A song is to be sung over the city and the singer will not be silenced.  They sing of Jerusalem’s salvation and restoration. If the city was abandoned and desolate during the exile, it is now restored to its former glory and the eyes of the world are on it.  Jerusalem is now the crowning glory of all God’s works (v1-4).

The city (as in Revelation), is portrayed as a beautiful bride.  Notice that this is used in two ways. First, to show the affection of the inhabitants (her sons) for the city.  Secondly, to describe God’s relationship to her.  He is the bridegroom who admires, loves and takes joyful delight in his beautiful bride (v5). God will protect the city and keep her safe. He does this by appointing lookouts, watch men on the walls to keep guard so that no invader can come in to seize or plunder the city (v6-9).

Once again, there is a call to prepare the city and its inhabitants for their chosen king. Salvation is coming and God has declared this wonder to the nations.  God makes his people, in his chosen city holy, setting them apart to serve him, a purified and beautiful bride.  The name “not forsaken” might be considered an understated way of declaring that the city is loved, nurtured and protected (v10-12).

The Bride

When John picks up this imagery and language at the end of Revelation, he makes clear that the bride’s identity is the Church.  Paul in Ephesians 5:22-32 uses marriage imagery to show Christ’s sacrificial, redemptive and purifying love for the church. This love of Christ for church and church for Christ offers an example of what Christian marriage should be like. 

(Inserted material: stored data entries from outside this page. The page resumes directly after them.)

-- ==== Sys2Proof/Machine/SineRom.lean ====
section
/-! DEFINITION. The quarter-wave sine ROM of R83 and R84. -/

namespace Sys2Proof.Machine

/-- Q[0] to Q[255], sixteen entries a row as in the table of R84. -/
def sineBlock0 : List (List Nat) :=
  [[0, 13, 25, 38, 50, 63, 75, 88, 101, 113, 126, 138, 151, 163, 176, 188],
   [201, 214, 226, 239, 251, 264, 276, 289, 302, 314, 327, 339, 352, 364, 377, 390],
   [402, 415, 427, 440, 452, 465, 477, 490, 503, 515, 528, 540, 553, 565, 578, 591],
   [603, 616, 628, 641, 653, 666, 679, 691, 704, 716, 729, 741, 754, 766, 779, 792],
   [804, 817, 829, 842, 854, 867, 880, 892, 905, 917, 930, 942, 955, 967, 980, 993],
   [1005, 1018, 1030, 1043, 1055, 1068, 1080, 1093, 1106, 1118, 1131, 1143, 1156, 1168, 1181, 1194],
   [1206, 1219, 1231, 1244, 1256, 1269, 1281, 1294, 1307, 1319, 1332, 1344, 1357, 1369, 1382, 1394],
   [1407, 1420, 1432, 1445, 1457, 1470, 1482, 1495, 1507, 1520, 1532, 1545, 1558, 1570, 1583, 1595],
   [1608, 1620, 1633, 1645, 1658, 1671, 1683, 1696, 1708, 1721, 1733, 1746, 1758, 1771, 1783, 1796],
   [1809, 1821, 1834, 1846, 1859, 1871, 1884, 1896, 1909, 1921, 1934, 1947, 1959, 1972, 1984, 1997],
   [2009, 2022, 2034, 2047, 2059, 2072, 2085, 2097, 2110, 2122, 2135, 2147, 2160, 2172, 2185, 2197],
   [2210, 2222, 2235, 2248, 2260, 2273, 2285, 2298, 2310, 2323, 2335, 2348, 2360, 2373, 2385, 2398],
   [2410, 2423, 2436, 2448, 2461, 2473, 2486, 2498, 2511, 2523, 2536, 2548, 2561, 2573, 2586, 2598],
   [2611, 2623, 2636, 2649, 2661, 2674, 2686, 2699, 2711, 2724, 2736, 2749, 2761, 2774, 2786, 2799],
   [2811, 2824, 2836, 2849, 2861, 2874, 2886, 2899, 2911, 2924, 2936, 2949, 2962, 2974, 2987, 2999],
   [3012, 3024, 3037, 3049, 3062, 3074, 3087, 3099, 3112, 3124, 3137, 3149, 3162, 3174, 3187, 3199]]

/-- Q[256] to Q[511], sixteen entries a row as in the table of R84. -/
def sineBlock1 : List (List Nat) :=
  [[3212, 3224, 3237, 3249, 3262, 3274, 3287, 3299, 3312, 3324, 3337, 3349, 3362, 3374, 3387, 3399],
   [3412, 3424, 3437, 3449, 3462, 3474, 3487, 3499, 3512, 3524, 3537, 3549, 3562, 3574, 3587, 3599],
   [3612, 3624, 3637, 3649, 3662, 3674, 3687, 3699, 3712, 3724, 3737, 3749, 3761, 3774, 3786, 3799],
   [3811, 3824, 3836, 3849, 3861, 3874, 3886, 3899, 3911, 3924, 3936, 3949, 3961, 3974, 3986, 3999],
   [4011, 4024, 4036, 4048, 4061, 4073, 4086, 4098, 4111, 4123, 4136, 4148, 4161, 4173, 4186, 4198],
   [4210, 4223, 4235, 4248, 4260, 4273, 4285, 4298, 4310, 4323, 4335, 4348, 4360, 4372, 4385, 4397],
   [4410, 4422, 4435, 4447, 4460, 4472, 4485, 4497, 4509, 4522, 4534, 4547, 4559, 4572, 4584, 4597],
   [4609, 4621, 4634, 4646, 4659, 4671, 4684, 4696, 4708, 4721, 4733, 4746, 4758, 4771, 4783, 4795],
   [4808, 4820, 4833, 4845, 4858, 4870, 4882, 4895, 4907, 4920, 4932, 4945, 4957, 4969, 4982, 4994],
   [5007, 5019, 5032, 5044, 5056, 5069, 5081, 5094, 5106, 5118, 5131, 5143, 5156, 5168, 5180, 5193],
   [5205, 5218, 5230, 5243, 5255, 5267, 5280, 5292, 5305, 5317, 5329, 5342, 5354, 5367, 5379, 5391],
   [5404, 5416, 5428, 5441, 5453, 5466, 5478, 5490, 5503, 5515, 5528, 5540, 5552, 5565, 5577, 5590],
   [5602, 5614, 5627, 5639, 5651, 5664, 5676, 5689, 5701, 5713, 5726, 5738, 5750, 5763, 5775, 5788],
   [5800, 5812, 5825, 5837, 5849, 5862, 5874, 5886, 5899, 5911, 5924, 5936, 5948, 5961, 5973, 5985],
   [5998, 6010, 6022, 6035, 6047, 6059, 6072, 6084, 6096, 6109, 6121, 6134, 6146, 6158, 6171, 6183],
   [6195, 6208, 6220, 6232, 6245, 6257, 6269, 6282, 6294, 6306, 6319, 6331, 6343, 6356, 6368, 6380]]

/-- Q[512] to Q[767], sixteen entries a row as in the table of R84. -/
def sineBlock2 : List (List Nat) :=
  [[6393, 6405, 6417, 6429, 6442, 6454, 6466, 6479, 6491, 6503, 6516, 6528, 6540, 6553, 6565, 6577],
   [6590, 6602, 6614, 6627, 6639, 6651, 6663, 6676, 6688, 6700, 6713, 6725, 6737, 6750, 6762, 6774],
   [6786, 6799, 6811, 6823, 6836, 6848, 6860, 6872, 6885, 6897, 6909, 6922, 6934, 6946, 6958, 6971],
   [6983, 6995, 7008, 7020, 7032, 7044, 7057, 7069, 7081, 7093, 7106, 7118, 7130, 7143, 7155, 7167],
   [7179, 7192, 7204, 7216, 7228, 7241, 7253, 7265, 7277, 7290, 7302, 7314, 7326, 7339, 7351, 7363],
   [7375, 7388, 7400, 7412, 7424, 7437, 7449, 7461, 7473, 7485, 7498, 7510, 7522, 7534, 7547, 7559],
   [7571, 7583, 7596, 7608, 7620, 7632, 7644, 7657, 7669, 7681, 7693, 7705, 7718, 7730, 7742, 7754],
   [7767, 7779, 7791, 7803, 7815, 7828, 7840, 7852, 7864, 7876, 7889, 7901, 7913, 7925, 7937, 7950],
   [7962, 7974, 7986, 7998, 8010, 8023, 8035, 8047, 8059, 8071, 8084, 8096, 8108, 8120, 8132, 8144],
   [8157, 8169, 8181, 8193, 8205, 8217, 8230, 8242, 8254, 8266, 8278, 8290, 8303, 8315, 8327, 8339],
   [8351, 8363, 8375, 8388, 8400, 8412, 8424, 8436, 8448, 8460, 8473, 8485, 8497, 8509, 8521, 8533],
   [8545, 8558, 8570, 8582, 8594, 8606, 8618, 8630, 8642, 8655, 8667, 8679, 8691, 8703, 8715, 8727],
   [8739, 8751, 8764, 8776, 8788, 8800, 8812, 8824, 8836, 8848, 8860, 8873, 8885, 8897, 8909, 8921],
   [8933, 8945, 8957, 8969, 8981, 8993, 9006, 9018, 9030, 9042, 9054, 9066, 9078, 9090, 9102, 9114],
   [9126, 9138, 9150, 9162, 9175, 9187, 9199, 9211, 9223, 9235, 9247, 9259, 9271, 9283, 9295, 9307],
   [9319, 9331, 9343, 9355, 9367, 9379, 9391, 9403, 9416, 9428, 9440, 9452, 9464, 9476, 9488, 9500]]

/-- Q[768] to Q[1023], sixteen entries a row as in the table of R84. -/
def sineBlock3 : List (List Nat) :=
  [[9512, 9524, 9536, 9548, 9560, 9572, 9584, 9596, 9608, 9620, 9632, 9644, 9656, 9668, 9680, 9692],
   [9704, 9716, 9728, 9740, 9752, 9764, 9776, 9788, 9800, 9812, 9824, 9836, 9848, 9860, 9872, 9884],
   [9896, 9908, 9920, 9932, 9944, 9956, 9968, 9980, 9992, 10004, 10016, 10028, 10039, 10051, 10063, 10075],
   [10087, 10099, 10111, 10123, 10135, 10147, 10159, 10171, 10183, 10195, 10207, 10219, 10231, 10243, 10255, 10266],
   [10278, 10290, 10302, 10314, 10326, 10338, 10350, 10362, 10374, 10386, 10398, 10410, 10421, 10433, 10445, 10457],
   [10469, 10481, 10493, 10505, 10517, 10529, 10541, 10552, 10564, 10576, 10588, 10600, 10612, 10624, 10636, 10648],
   [10659, 10671, 10683, 10695, 10707, 10719, 10731, 10743, 10754, 10766, 10778, 10790, 10802, 10814, 10826, 10838],
   [10849, 10861, 10873, 10885, 10897, 10909, 10920, 10932, 10944, 10956, 10968, 10980, 10992, 11003, 11015, 11027],
   [11039, 11051, 11063, 11074, 11086, 11098, 11110, 11122, 11133, 11145, 11157, 11169, 11181, 11193, 11204, 11216],
   [11228, 11240, 11252, 11263, 11275, 11287, 11299, 11311, 11322, 11334, 11346, 11358, 11370, 11381, 11393, 11405],
   [11417, 11428, 11440, 11452, 11464, 11476, 11487, 11499, 11511, 11523, 11534, 11546, 11558, 11570, 11581, 11593],
   [11605, 11617, 11628, 11640, 11652, 11664, 11675, 11687, 11699, 11711, 11722, 11734, 11746, 11758, 11769, 11781],
   [11793, 11804, 11816, 11828, 11840, 11851, 11863, 11875, 11886, 11898, 11910, 11922, 11933, 11945, 11957, 11968],
   [11980, 11992, 12003, 12015, 12027, 12038, 12050, 12062, 12074, 12085, 12097, 12109, 12120, 12132, 12144, 12155],
   [12167, 12179, 12190, 12202, 12214, 12225, 12237, 12249, 12260, 12272, 12284, 12295, 12307, 12318, 12330, 12342],
   [12353, 12365, 12377, 12388, 12400, 12412, 12423, 12435, 12446, 12458, 12470, 12481, 12493, 12505, 12516, 12528]]

/-- Q[1024] to Q[1279], sixteen entries a row as in the table of R84. -/
def sineBlock4 : List (List Nat) :=
  [[12539, 12551, 12563, 12574, 12586, 12597, 12609, 12621, 12632, 12644, 12655, 12667, 12679, 12690, 12702, 12713],
   [12725, 12736, 12748, 12760, 12771, 12783, 12794, 12806, 12817, 12829, 12841, 12852, 12864, 12875, 12887, 12898],
   [12910, 12921, 12933, 12945, 12956, 12968, 12979, 12991, 13002, 13014, 13025, 13037, 13048, 13060, 13071, 13083],
   [13094, 13106, 13118, 13129, 13141, 13152, 13164, 13175, 13187, 13198, 13210, 13221, 13233, 13244, 13256, 13267],
   [13279, 13290, 13302, 13313, 13324, 13336, 13347, 13359, 13370, 13382, 13393, 13405, 13416, 13428, 13439, 13451],
   [13462, 13474, 13485, 13496, 13508, 13519, 13531, 13542, 13554, 13565, 13577, 13588, 13599, 13611, 13622, 13634],
   [13645, 13657, 13668, 13679, 13691, 13702, 13714, 13725, 13736, 13748, 13759, 13771, 13782, 13793, 13805, 13816],
   [13828, 13839, 13850, 13862, 13873, 13885, 13896, 13907, 13919, 13930, 13942, 13953, 13964, 13976, 13987, 13998],
   [14010, 14021, 14032, 14044, 14055, 14066, 14078, 14089, 14101, 14112, 14123, 14135, 14146, 14157, 14169, 14180],
   [14191, 14203, 14214, 14225, 14236, 14248, 14259, 14270, 14282, 14293, 14304, 14316, 14327, 14338, 14350, 14361],
   [14372, 14383, 14395, 14406, 14417, 14429, 14440, 14451, 14462, 14474, 14485, 14496, 14507, 14519, 14530, 14541],
   [14553, 14564, 14575, 14586, 14598, 14609, 14620, 14631, 14643, 14654, 14665, 14676, 14688, 14699, 14710, 14721],
   [14732, 14744, 14755, 14766, 14777, 14789, 14800, 14811, 14822, 14833, 14845, 14856, 14867, 14878, 14889, 14901],
   [14912, 14923, 14934, 14945, 14956, 14968, 14979, 14990, 15001, 15012, 15024, 15035, 15046, 15057, 15068, 15079],
   [15090, 15102, 15113, 15124, 15135, 15146, 15157, 15168, 15180, 15191, 15202, 15213, 15224, 15235, 15246, 15258],
   [15269, 15280, 15291, 15302, 15313, 15324, 15335, 15346, 15358, 15369, 15380, 15391, 15402, 15413, 15424, 15435]]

We may consider on a practical level too how God keeps his promise to protect his new Jerusalem by setting watchmen, the elders and leaders in The Church with responsibility for teaching the church and keeping a look out for wolves.


Mediate on

“The Lord delights in you” (v4)

  1. What does it mean to hear these words said about Christ’s church throughout history and around the world today?
  2. What does it mean to hear those words said about your local church?
  3. What does it mean to hear those words said about you?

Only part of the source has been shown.